- Directed by: Lee Thean-jeen
- Written by: Thean-jeen Lee
- Produced by: Pui Yin Chan Peggie Lim Peggy Lim Phillip Lim Soo Wei Toong
- Starring: Ah Niu; Jack Neo; Mark Lee; Huang Wenhong; Rebecca Lim; Jacelyn Tay;
- Cinematography: Joel San Juan
- Edited by: Yim Mun Chong
- Music by: Kavin Hoo
- Production company: Homerun Asia
- Release date: 3 February 2011;
- Running time: 97 minutes
- Country: Singapore
- Languages: English Mandarin
- Budget: $1.5 million

= Homecoming (2011 film) =

Homecoming (笑着回家), is a 2011 Singaporean and Malaysian comedy film directed by Lee Thean-jeen. It was Lee's debut feature film.

==Plot==
Ah Meng and his mother, Karen Neo, travel to Kuala Lumpur for a Chinese New Year reunion dinner.

Newly-wed couple Boon and Jamie aim to head off to Bali right after their family's reunion dinner, which cannot begin until all of the guests arrive.
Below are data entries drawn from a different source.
-- ==== Sys2Proof/Machine/Dispatch.lean ====
section
/-! DEFINITION. The meaning of every command, one arm each. -/

namespace Sys2Proof.Machine

def exec (i : Instr) (s : State) : Host.Outcome State Fault Refusal :=
  match i with
  | .gfZero payload => Sys2Proof.Machine.execGfZero payload s
  | .gfXor payload => Sys2Proof.Machine.execGfXor payload s
  | .gfDouble payload => Sys2Proof.Machine.execGfDouble payload s
  | .gfTriple payload => Sys2Proof.Machine.execGfTriple payload s
  | .ocbEncrypt payload => Sys2Proof.Machine.execOcbEncrypt payload s
  | .ocbDecrypt payload => Sys2Proof.Machine.execOcbDecrypt payload s
  | .setKey payload => Sys2Proof.Machine.execSetKey payload s
  | .new payload => Sys2Proof.Machine.execNew payload s
  | .encrypt payload => Sys2Proof.Machine.execEncrypt payload s
  | .decrypt payload => Sys2Proof.Machine.execDecrypt payload s
  | .rwProbe payload => Sys2Proof.Machine.execRwProbe payload s
  | .readReg payload => Sys2Proof.Machine.execReadReg payload s

end Sys2Proof.Machine
end

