-- ==== Sys2Proof/Machine/PortCalls.lean ====
section
/-! DEFINITION. The calls that a command makes to the permutation port, in order
(60_exceptions.md R157), and a command's effect under given parameters. The calls are no part of a
command's result: they say what an implementation that shares one permutation engine must serve. -/

namespace Sys2Proof.Machine

/-- One call of the permutation port. -/
inductive PortCall where
  | fwd (K : Key) (B : Block)
  | inv (K : Key) (B : Block)
  deriving DecidableEq, Repr

/-- The calls of encryption's main loop (41_ocb_core.md R84). -/
def encLoopCalls (K : Key) : Nat → Block → List Byte → List PortCall
  | 0, _, _ => []
  | m + 1, offset, msg =>
    .fwd K (xorBlock (blockOf (msg.take 16)) (dbl offset)) ::
      encLoopCalls K m (dbl offset) (msg.drop 16)

/-- The calls of decryption's main loop (41_ocb_core.md R88). -/
def decLoopCalls (K : Key) : Nat → Block → List Byte → List PortCall
  | 0, _, _ => []
  | m + 1, offset, msg =>
    .inv K (xorBlock (blockOf (msg.take 16)) (dbl offset)) ::
      decLoopCalls K m (dbl offset) (msg.drop 16)

/-- The calls of `ocb_enc`: the initial offset, the loop, the pad, the tag (41_ocb_core.md R87). -/
def ocbEncCalls (π : PermPort) (K : Key) (N : Block) (Pt : List Byte) : List PortCall :=
  let m := loopBlocks Pt.length
  let r := tailLength Pt.length
  let loop := encLoop (π.E K) m (π.E K N) zeroBlock Pt
  let finalOffset := dbl loop.offset
  let Pad := padBlock (π.E K) r finalOffset
  let Tf := blockOf (Pt.drop (16 * m) ++ Pad.toList.drop r)
  .fwd K N :: (encLoopCalls K m (π.E K N) Pt ++
    [.fwd K (xorBlock (lengthBlock r) finalOffset),
     .fwd K (xorBlock (tri finalOffset) (xorBlock loop.checksum Tf))])

/-- The calls of `ocb_dec` (41_ocb_core.md R90). -/
def ocbDecCalls (π : PermPort) (K : Key) (N : Block) (Ct : List Byte) : List PortCall :=
  let m := loopBlocks Ct.length
  let r := tailLength Ct.length
  let loop := decLoop (π.Einv K) m (π.E K N) zeroBlock Ct
  let finalOffset := dbl loop.offset
  let Tf := xorBlock (blockOf (Ct.drop (16 * m))) (padBlock (π.E K) r finalOffset)
  .fwd K N :: (decLoopCalls K m (π.E K N) Ct ++
    [.fwd K (xorBlock (lengthBlock r) finalOffset),
     .fwd K (xorBlock (tri finalOffset) (xorBlock loop.checksum Tf))])

/-- The calls of a DECRYPT: none when it raises NotKeyed, MalformedPacket or Replay
(60_exceptions.md R157). -/
def decryptCalls (P : Params) (payload : List Byte) (s : State) : List PortCall :=
  if s.keyValid then
    match wireOperand P.maxPlain payload with
    | none => []
    | some w =>
      let c := candidate P.window s.div w.header
      if seen s c then [] else ocbDecCalls P.port s.key (le16 c) w.ciphertext
  else []

/-- The calls of a command (60_exceptions.md R157). -/
def portCalls (P : Params) (i : Instr) (s : State) : List PortCall :=
  match i with
  | .ocbEncrypt p =>
    match ocbEncryptOperands P.maxPlain p with
    | some (K, N, Pt) => ocbEncCalls P.port K N Pt
    | none => []
  | .ocbDecrypt p =>
    match ocbDecryptOperands P.maxPlain p with
    | some (K, N, _, Ct) => ocbDecCalls P.port K N Ct
    | none => []
  | .encrypt p =>
    if p.length ≤ P.maxPlain ∧ s.keyValid = true then
      ocbEncCalls P.port s.key (le16 (ivIncrement s.eiv)) p
    else []
  | .decrypt p => decryptCalls P p s
  | .gfZero _ => []
  | .gfXor _ => []
  | .gfDouble _ => []
  | .gfTriple _ => []
  | .setKey _ => []
  | .new _ => []
  | .rwProbe _ => []
  | .readReg _ => []

/-- Whether a call is to `E`; the others are to `Einv`. -/
def isForward : PortCall → Bool
  | .fwd _ _ => true
  | .inv _ _ => false

/-- What a port answers to a call. -/
def portAnswer (π : PermPort) : PortCall → Block
  | .fwd K B => π.E K B
  | .inv K B => π.Einv K B

/-- A command's effect under given parameters (00_scope.md R7). `exec` is this at the machine's own
parameters. -/
def perform (P : Params) (i : Instr) (s : State) : State :=
  match i with
  | .gfZero p => gfZeroCommand p s
  | .gfXor p => gfXorCommand p s
  | .gfDouble p => gfDoubleCommand p s
  | .gfTriple p => gfTripleCommand p s
  | .ocbEncrypt p => ocbEncryptCommand P p s
  | .ocbDecrypt p => ocbDecryptCommand P p s
  | .setKey p => setKeyCommand p s
  | .new p => newCommand p s
  | .encrypt p => encryptCommand P p s
  | .decrypt p => decryptCommand P p s
  | .rwProbe p => rwProbeCommand P p s
  | .readReg p => readRegCommand p s

end Sys2Proof.Machine
end

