-- ==== Sys2Proof/Tests/Slice0.lean ====
section
/-! SUPPORT. Tests. Frames, byte vectors and expected responses come from 30_encoding.md and
95_test_vectors.md (the vector's name stands in each docstring), with AES-128 as the permutation port
where the vector needs one. Each witness shows states and operands that meet every hypothesis of the
statement it is named after, at the bounds of its ranges. -/

namespace Sys2Proof.Tests

open Sys2Proof Sys2Proof.Machine

/-! ### Helpers -/

/-- The key K8 of the vectors. -/
def k8 : List Byte :=
  [0x96, 0x8b, 0x1b, 0x0c, 0x53, 0x1e, 0x1f, 0x80, 0xa6, 0x1d, 0xcb, 0x27, 0x94, 0x09, 0x6f, 0x32]

/-- A counter image of the vectors, by its low byte: EIV8 is `image 0x1e`, N8 is `image 0x1f`. -/
def image (b : Byte) : List Byte :=
  [b, 0x2a, 0x9b, 0xd0, 0x2d, 0xa6, 0x8e, 0x46, 0x26, 0x85, 0x83, 0xe9, 0x14, 0x2a, 0xff, 0x2a]

/-- The bytes 1 to `n` in order. -/
def upTo (n : Nat) : List Byte := (List.range n).map fun i => BitVec.ofNat 8 (i + 1)

/-- The state after `SET_KEY K8` with these counters, from reset. -/
def keyedAt (eiv div : List Byte) : State :=
  { State.reset with keyValid := true, key := blockOf k8, eiv := valLe eiv, div := valLe div }

/-- The state after the vectors' SET_KEY. -/
def keyed : State := keyedAt (image 0x1e) (image 0x1e)

/-- The state of P2b after its first command. -/
def accepted1f : State :=
  { keyedAt (image 0x1f) (image 0x1f) with
    hist := emptyHist.set 0x1f (some (valLe (image 0x1f))), good := 1 }

/-- The last response of a next state, as status, INFO and payload. -/
def answer (o : Host.Outcome State Fault Refusal) : Option (Status × Byte × List Byte) :=
  match o with
  | .next s => s.outbox.getLast?.map fun r => (r.status, r.info, r.payload)
  | .fault _ => none
  | .refused _ => none

/-- The images of EIV and DIV and the four event counters. -/
def counters (s : State) :
    List Byte × List Byte × EventCount × EventCount × EventCount × EventCount :=
  ((le16 s.eiv).toList, (le16 s.div).toList, s.good, s.late, s.lost, s.resync)

/-! ### Well-formedness: what the checks refuse -/

/-- A payload of 65535 bytes fits PLEN, one of 65536 does not (30_encoding.md R47). -/
theorem test_wellFormed_bounds :
    (Instr.gfZero (List.replicate 65535 0)).WellFormed ∧
      ¬ (Instr.gfZero (List.replicate 65536 0)).WellFormed :=
  ⟨Nat.le_of_eq List.length_replicate,
    Nat.not_le_of_lt (by rw [Instr.payload, List.length_replicate]; decide)⟩

/-- The assembler's lengths (30_encoding.md R69): unequal GF_XOR operands and a field longer than its
length byte can say are refused. -/
theorem test_asm_wellFormed_refuses :
    (Asm.gfXor [0x01] []).WellFormed = false ∧
      (Asm.setKey (List.replicate 256 0) [] []).WellFormed = false ∧
      (Asm.setKey [] (List.replicate 256 0) []).WellFormed = false ∧
      (Asm.setKey [] [] (List.replicate 256 0)).WellFormed = false ∧
      (Asm.gfXor [0x01] [0x02]).WellFormed = true := by
  decide +kernel

/-! ### Decoding: the frame of every opcode, written out (30_encoding.md R47, R50) -/

theorem test_decode_gfZero :
    decode [0x10, 0x03, 0x00, 0x01, 0x02, 0x03] = .ok (.gfZero [0x01, 0x02, 0x03]) := by decide
theorem test_decode_gfXor :
    decode [0x11, 0x04, 0x00, 0x05, 0x06, 0x05, 0x06] = .ok (.gfXor [0x05, 0x06, 0x05, 0x06]) := by
  decide
theorem test_decode_gfDouble :
    decode ([0x12, 0x10, 0x00] ++ k8) = .ok (.gfDouble k8) := by decide
theorem test_decode_gfTriple :
    decode ([0x13, 0x10, 0x00] ++ k8) = .ok (.gfTriple k8) := by decide
theorem test_decode_ocbEncrypt :
    decode ([0x20, 0x2f, 0x00] ++ k8 ++ image 0x1f ++ upTo 15) =
      .ok (.ocbEncrypt (k8 ++ image 0x1f ++ upTo 15)) := by decide
theorem test_decode_ocbDecrypt :
    decode ([0x21, 0x25, 0x00] ++ k8 ++ image 0x1f ++ [0xfc, 0xdd, 0xb5, 0x68, 0x13]) =
      .ok (.ocbDecrypt (k8 ++ image 0x1f ++ [0xfc, 0xdd, 0xb5, 0x68, 0x13])) := by decide
theorem test_decode_setKey :
    decode ([0x30, 0x33, 0x00, 0x10] ++ k8 ++ [0x10] ++ image 0x1e ++ [0x10] ++ image 0x1e) =
      .ok (.setKey ([0x10] ++ k8 ++ [0x10] ++ image 0x1e ++ [0x10] ++ image 0x1e)) := by decide
theorem test_decode_new : decode [0x31, 0x00, 0x00] = .ok (.new []) := by decide
theorem test_decode_encrypt :
    decode [0x40, 0x02, 0x00, 0xaa, 0xbb] = .ok (.encrypt [0xaa, 0xbb]) := by decide
theorem test_decode_decrypt :
    decode [0x41, 0x06, 0x00, 0x1f, 0x2c, 0x69, 0xcc, 0x95, 0x4a] =
      .ok (.decrypt [0x1f, 0x2c, 0x69, 0xcc, 0x95, 0x4a]) := by decide
theorem test_decode_rwProbe : decode [0x42, 0x01, 0x00, 0x1f] = .ok (.rwProbe [0x1f]) := by decide
theorem test_decode_readReg : decode [0x50, 0x01, 0x00, 0x07] = .ok (.readReg [0x07]) := by decide

/-- PLEN's high byte counts 256s: `10 00 01` asks for 256 bytes. -/
theorem test_decode_plen_high :
    decode ([0x10, 0x00, 0x01] ++ List.replicate 256 0x5a) =
      .ok (.gfZero (List.replicate 256 0x5a)) := by decide +kernel

/-- The opcodes next to each listed run are reserved. -/
theorem test_decode_reserved :
    ∀ opc ∈ ([0x0f, 0x14, 0x1f, 0x22, 0x2f, 0x32, 0x3f, 0x43, 0x4f, 0x51, 0x00, 0xff] : List Byte),
      decode [opc, 0x00, 0x00] = .error (.reservedOpcode opc) := by decide

/-! ### The field commands (S1, V-GF) -/

/-- V-GF-Z2. -/
theorem test_gfZero :
    answer (exec (.gfZero [0x01, 0x02, 0x03]) State.reset) = some (.ok, 0x00, [0x00, 0x00, 0x00]) := by
  decide

/-- V-GF-X1. -/
theorem test_gfXor :
    answer (exec (.gfXor [0x05, 0x06, 0x05, 0x06]) State.reset) = some (.ok, 0x00, [0x00, 0x00]) := by
  decide

/-- V-GF-X3. -/
theorem test_gfXor_odd :
    answer (exec (.gfXor [0x01, 0x02, 0x03]) State.reset) = some (.illegalCommand, 0x00, []) := by
  decide

/-- V-GF-D1, the golden vector of S1. -/
theorem test_gfDouble :
    answer (exec (.gfDouble ([0x80] ++ List.replicate 14 0xff ++ [0xfe])) State.reset) =
      some (.ok, 0x00, [0x01] ++ List.replicate 14 0xff ++ [0x7b]) := by decide +kernel

/-- V-GF-D7: the carry out of byte 15 goes into byte 14. -/
theorem test_gfDouble_carry :
    answer (exec (.gfDouble (List.replicate 15 0x00 ++ [0x80])) State.reset) =
      some (.ok, 0x00, List.replicate 14 0x00 ++ [0x01, 0x00]) := by decide +kernel

/-- V-GF-T1. -/
theorem test_gfTriple :
    answer (exec (.gfTriple ([0x80] ++ List.replicate 14 0xff ++ [0xfe])) State.reset) =
      some (.ok, 0x00, [0x81] ++ List.replicate 14 0x00 ++ [0x85]) := by decide +kernel

/-- V-GF-T7. -/
theorem test_gfTriple_no_carry :
    answer (exec (.gfTriple ([0x12, 0x34] ++ List.replicate 14 0x00)) State.reset) =
      some (.ok, 0x00, [0x36, 0x5c] ++ List.replicate 14 0x00) := by decide +kernel

/-! ### OCBCore (V-OCB) -/

/-- V-OCB-C1. -/
theorem test_ocbEncrypt :
    answer (.next (perform Aes.params (.ocbEncrypt (k8 ++ image 0x1f ++ upTo 15)) State.reset)) =
      some (.ok, 0x00,
        [0x68, 0x13, 0x68, 0xb7, 0x92, 0x67, 0xca, 0x2d, 0xba, 0xb7, 0x0d, 0x44, 0xdf, 0x32, 0xd4,
         0xfc, 0xdd, 0xb4, 0xd6, 0xbf, 0x70, 0xca, 0xe3, 0xe8, 0x15, 0x06, 0x54, 0xc1, 0x55, 0xad,
         0x5b]) := by decide +kernel

/-- V-OCB-L17: one loop block and a final block of one byte. -/
theorem test_ocbEncrypt_loop :
    answer (.next (perform Aes.params (.ocbEncrypt (k8 ++ image 0x1f ++ upTo 17)) State.reset)) =
      some (.ok, 0x00,
        [0x57, 0xd3, 0xc2, 0x1f, 0xe2, 0xcd, 0x8e, 0x06, 0x93, 0xa1, 0x15, 0x98, 0xe8, 0x51, 0x17,
         0xb4, 0x3a, 0xdf, 0x5d, 0x6d, 0x59, 0x36, 0xbe, 0x8a, 0x62, 0x57, 0x18, 0x01, 0x06, 0x0d,
         0x62, 0x55, 0xb9]) := by decide +kernel

/-- V-OCB-T0: the loop of decryption takes the inverse permutation. -/
theorem test_ocbDecrypt :
    answer (.next (perform Aes.params (.ocbDecrypt (k8 ++ image 0x1f ++ [0xdf, 0x5d, 0x6d] ++
      [0x57, 0xd3, 0xc2, 0x1f, 0xe2, 0xcd, 0x8e, 0x06, 0x93, 0xa1, 0x15, 0x98, 0xe8, 0x51, 0x17,
       0xb4, 0x3a])) State.reset)) = some (.ok, 0x00, upTo 17) := by decide +kernel

/-- V-OCB-C3. -/
theorem test_ocbDecrypt_tampered :
    answer (.next (perform Aes.params
      (.ocbDecrypt (k8 ++ image 0x1f ++ [0xfc, 0xdd, 0xb5, 0x68, 0x13])) State.reset)) =
      some (.authenticationFailure, 0x00, []) := by decide +kernel

/-! ### The session commands (V-ST, V-PR, V-RW, P1 to P6) -/

/-- P1 command 1. -/
theorem test_setKey :
    let t := perform Config.params
      (.setKey ([0x10] ++ k8 ++ [0x10] ++ image 0x1e ++ [0x10] ++ image 0x1f)) State.reset
    answer (.next t) = some (.ok, 0x00, []) ∧ t.key.toList = k8 ∧
      counters t = (image 0x1e, image 0x1f, 0, 0, 0, 0) := by decide +kernel
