-- ==== Sys2Proof/Word.lean ====
section
/-! DEFINITION. The word types of CKLINK (spec/00_scope.md R9: bit 0 is the least significant bit, every value unsigned). -/

namespace Sys2Proof

/-- One byte: a wire byte, a buffer-memory byte, the sequence index (R9, R22, R51). -/
abbrev Byte := BitVec 8

/-- A 16-bit word: the accumulator, a descriptor, a response word (R21, R29, R39). -/
abbrev Word := BitVec 16

/-- A 24-bit host command word (R89). -/
abbrev Cmd := BitVec 24

/-- A sample of the millisecond clock, `CLK_W` = 32 bits (R8, R63). -/
abbrev Millis := BitVec 32

end Sys2Proof
end

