-- ==== Sys2Proof/Syntax.lean ====
section
/-! DEFINITION. The operations of CKLINK: one constructor of `Instr` per row of spec/opcode_table.json (spec/30_encoding.md R100). -/

namespace Sys2Proof

/-- The twelve implemented host registers, in the order of their numbers 0 to 11 (spec/10_state.md R36). -/
inductive HostReg where
  | seg1Base | seg1Len | seg2Base | seg2Len | seg3Base | seg3Len
  | rxBase | rxCap | resultLen | index | acc | status
deriving DecidableEq, Repr

/-- Where a pseudo-operation's host places its bytes: `A1`, `A2`, `A3` for the segments, `AR` and `C` for the receive buffer
(spec/44_host_register_ops.md R235: "the addresses are the host's choice"). -/
structure Placement where
  a1 : Word
  a2 : Word
  a3 : Word
  ar : Word
  cap : Word
deriving DecidableEq, Repr

/-- The operations, in the table's order. -/
inductive Instr where
  -- HOSTCMD: 24-bit host command words (R90)
  | nop
  | ckReset
  | ckUpdate (b : Byte)
  | ckFinalize
  | ckMatches (cand : Word)
  | wrreg (r : HostReg) (v : Word)
  | rdreg (r : HostReg)
  | transfer
  | beginHs
  -- INTERNAL: no host encoding (R92)
  | timedRead (t : Nat)
  | delay (t : Nat)
  | drain
  | emit (b : Byte)
  -- FRAME: their encoding is the wire frame (R81, R92)
  | fcSend
  | fcRecv
  -- PSEUDO: expand to register writes and one TRANSFER (R99, R235)
  | get (p : Placement) (key : List Byte)
  | put (p : Placement) (key value : List Byte)
  | msgSend (p : Placement) (msg : List Byte)
  | msgRecv (p : Placement)
  | msgCount (p : Placement)
  | jsonSend (p : Placement) (text : List Byte)
  -- PAYLOAD_CMD: bytes of a request payload (R93)
  | payDequeue
  | payEnqueue
  | payJson
  | payCount
  | payStore
  | payFetch
  | payReset
  -- RESERVED: every command word that is not legal (R97)
  | reserved (w : Cmd)
deriving DecidableEq, Repr

end Sys2Proof
end

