-- ==== Sys2Proof/Machine/Payload.lean ====
section
/-! DEFINITION. The payload command bytes (spec/30_encoding.md R93, R94). The remote peer consumes them; what the block does with
each is to transmit it as the payload byte it is (R86, R136). DEDUCED, log 15 (safe). -/

namespace Sys2Proof.Machine

/-- PAYLOAD_m: transmit `m`. -/
def execPayDequeue (s : State) : Answer :=
  .next (s.sendPayloadByte Config.letterDequeue)

/-- PAYLOAD_M: transmit `M`. -/
def execPayEnqueue (s : State) : Answer :=
  .next (s.sendPayloadByte Config.letterEnqueue)

/-- PAYLOAD_J: transmit `J`. -/
def execPayJson (s : State) : Answer :=
  .next (s.sendPayloadByte Config.letterJson)

/-- PAYLOAD_n: transmit `n`. -/
def execPayCount (s : State) : Answer :=
  .next (s.sendPayloadByte Config.letterCount)

/-- PAYLOAD_D: transmit `D`. -/
def execPayStore (s : State) : Answer :=
  .next (s.sendPayloadByte Config.letterStore)

/-- PAYLOAD_d: transmit `d`. -/
def execPayFetch (s : State) : Answer :=
  .next (s.sendPayloadByte Config.letterFetch)

/-- PAYLOAD_XX100: transmit the next of the five bytes of the reset command, one a step (R30, R136, R182). -/
def execPayReset (s : State) : Answer :=
  withResetByte (s.pos - 4) (fun b => .next (s.sendPayloadByte b))

end Sys2Proof.Machine
end

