-- ==== Sys2Proof/Machine/Pseudo.lean ====
section
/-! DEFINITION. The pseudo-operations: the host places the request payload in buffer memory, writes the descriptors and issues
one TRANSFER (spec/44_host_register_ops.md R235 to R242). DESIGN CHOICE, log 16 (safe): one `exec` stands for the whole
expansion up to TRANSFER's issue; the splits are the spec's illustrations. -/

namespace Sys2Proof.Machine

/-- A byte count as the 16-bit value WRREG takes. -/
def lenWord (bytes : List Byte) : Word :=
  BitVec.ofNat 16 bytes.length

/-- A segment's descriptor writes; a segment the split does not use gets length 0 and no base (R236). -/
def segWrites (baseReg lenReg : HostReg) (a : Word) : Option (List Byte) → List (HostReg × Word)
  | some bytes => [(baseReg, a), (lenReg, lenWord bytes)]
  | none => [(lenReg, 0)]

/-- The descriptor writes of an expansion, in order (R235, R236). -/
def pseudoWrites (p : Placement) (b1 : List Byte) (b2 b3 : Option (List Byte)) : List (HostReg × Word) :=
  segWrites .seg1Base .seg1Len p.a1 (some b1) ++ segWrites .seg2Base .seg2Len p.a2 b2 ++
    segWrites .seg3Base .seg3Len p.a3 b3 ++ [(.rxBase, p.ar), (.rxCap, p.cap)]

/-- The command words of an expansion: the WRREGs, then TRANSFER (R235). -/
def pseudoWords (p : Placement) (b1 : List Byte) (b2 b3 : Option (List Byte)) : List Cmd :=
  (pseudoWrites p b1 b2 b3).map (fun rv => cmdWord 5 rv.1.num rv.2) ++ [cmdWord 7 0 0]

/-- The host places a segment's bytes in buffer memory (R235). -/
def State.place (s : State) (a : Word) (bytes : List Byte) : State :=
  { s with mem := Memory.setRange s.mem a.toNat bytes }

/-- The WRREGs of an expansion, each with its response delivered (R40, R231). -/
def runWrites : List (HostReg × Word) → State → Answer
  | [], s => .next s
  | (r, v) :: rest, s => andThen (execWrreg r v s) (fun t => runWrites rest t.deliver)

/-- A pseudo-operation with its payload split into up to three segments (R235). A payload or a placement that R162 rules out is
refused as TRANSFER refuses it (log 16). Placements that overlap one another are stored in the order `A1`, `A2`, `A3`, so that the
later segment's bytes stay: the spec leaves the addresses to the host and gives no order. DESIGN CHOICE, log 30 (unsafe). -/
def pseudoTransfer (p : Placement) (b1 : List Byte) (b2 b3 : Option (List Byte)) (s : State) : Answer :=
  let c2 := b2.getD []
  let c3 := b3.getD []
  if b1.length + c2.length + c3.length ≤ 65535 then
    if placementOk p b1.length c2.length c3.length then
      andThen (runWrites (pseudoWrites p b1 b2 b3) (((s.place p.a1 b1).place p.a2 c2).place p.a3 c3)) execTransfer
    else .refused .bufferPastMemory
  else .refused .payloadTooLong

/-- GET: payload `d` ++ key (R236). -/
def execGet (p : Placement) (key : List Byte) (s : State) : Answer :=
  pseudoTransfer p [Config.letterFetch] (some key) none s

/-- PUT: payload `D` ++ key ++ FE ++ value (R237). -/
def execPut (p : Placement) (key value : List Byte) (s : State) : Answer :=
  pseudoTransfer p (Config.letterStore :: key) (some [Config.kvSeparator]) (some value) s

/-- MSG_SEND: payload `M` ++ message (R238). -/
def execMsgSend (p : Placement) (msg : List Byte) (s : State) : Answer :=
  pseudoTransfer p [Config.letterEnqueue] (some msg) none s

/-- MSG_RECV: payload `m` (R239). -/
def execMsgRecv (p : Placement) (s : State) : Answer :=
  pseudoTransfer p [Config.letterDequeue] none none s

/-- MSG_COUNT: payload `n` (R240). -/
def execMsgCount (p : Placement) (s : State) : Answer :=
  pseudoTransfer p [Config.letterCount] none none s

/-- JSON_SEND: payload `J` ++ text (R241). -/
def execJsonSend (p : Placement) (text : List Byte) (s : State) : Answer :=
  pseudoTransfer p [Config.letterJson] (some text) none s

/-- What the caller reads of the reply: the first `result_len` bytes of the receive buffer (R235, R290). -/
def State.reply (s : State) : List Byte :=
  Memory.getRange s.mem s.rxBase.toNat s.resultLen.toNat

/-- The value of MSG_COUNT: `b0 * 256 + b1` when the response is 2; with fewer bytes the spec states none (R240). -/
def State.messageCount (s : State) : Option Nat :=
  match s.reply with
  | [b0, b1] => some (b0.toNat * 256 + b1.toNat)
  | _ => none

end Sys2Proof.Machine
end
Chef Daniel Koh neglects his daughter Mindy as he prepares dishes for customers. When his fiery temper results in the resignation of several assistant chefs, he requires the help of restaurant manager Fei Fei.

==Cast==
- Ah Niu as Ah Meng
- Jack Neo as Karen Neo
- Mark Lee as Daniel Koh
- Huang Wenhong as Boon
- Rebecca Lim as Jamie
- Koe Yeet as Mindy
- Jacelyn Tay as Fei Fei
- Afdlin Shauki as taxi driver
- Liu Lingling

==Release==
It released in theatres in Singapore on 3 February 2011, the first day of Chinese New Year.

==Reception==
Yong Shu Hoong of My Paper rated the film 3.5 stars out of 5, writing "Of course, a little sentimentality is inevitable in a Chinese New Year comedy. And messages about the importance of family and tradition may, at times, border dangerously on heavy-handedness. Still, the overall effect is a wholesome feel-good movie that is not only well-paced, entertaining and (as its Chinese title suggests) brimming with laughter, but also has its heart in all the right places." Dylan Tan of The Business Times rated the film B+, calling it "heartfelt, well-made and well-observed". The Straits Times rated the film 2.5 stars out of five and 3.5 stars out of five for the festive index, stating "It is hard to quibble with the well-meaning sentiments here – the importance of family and spending time with them – but writer-director Lee Thean-jeen's debut feature feels a tad heavy-handed."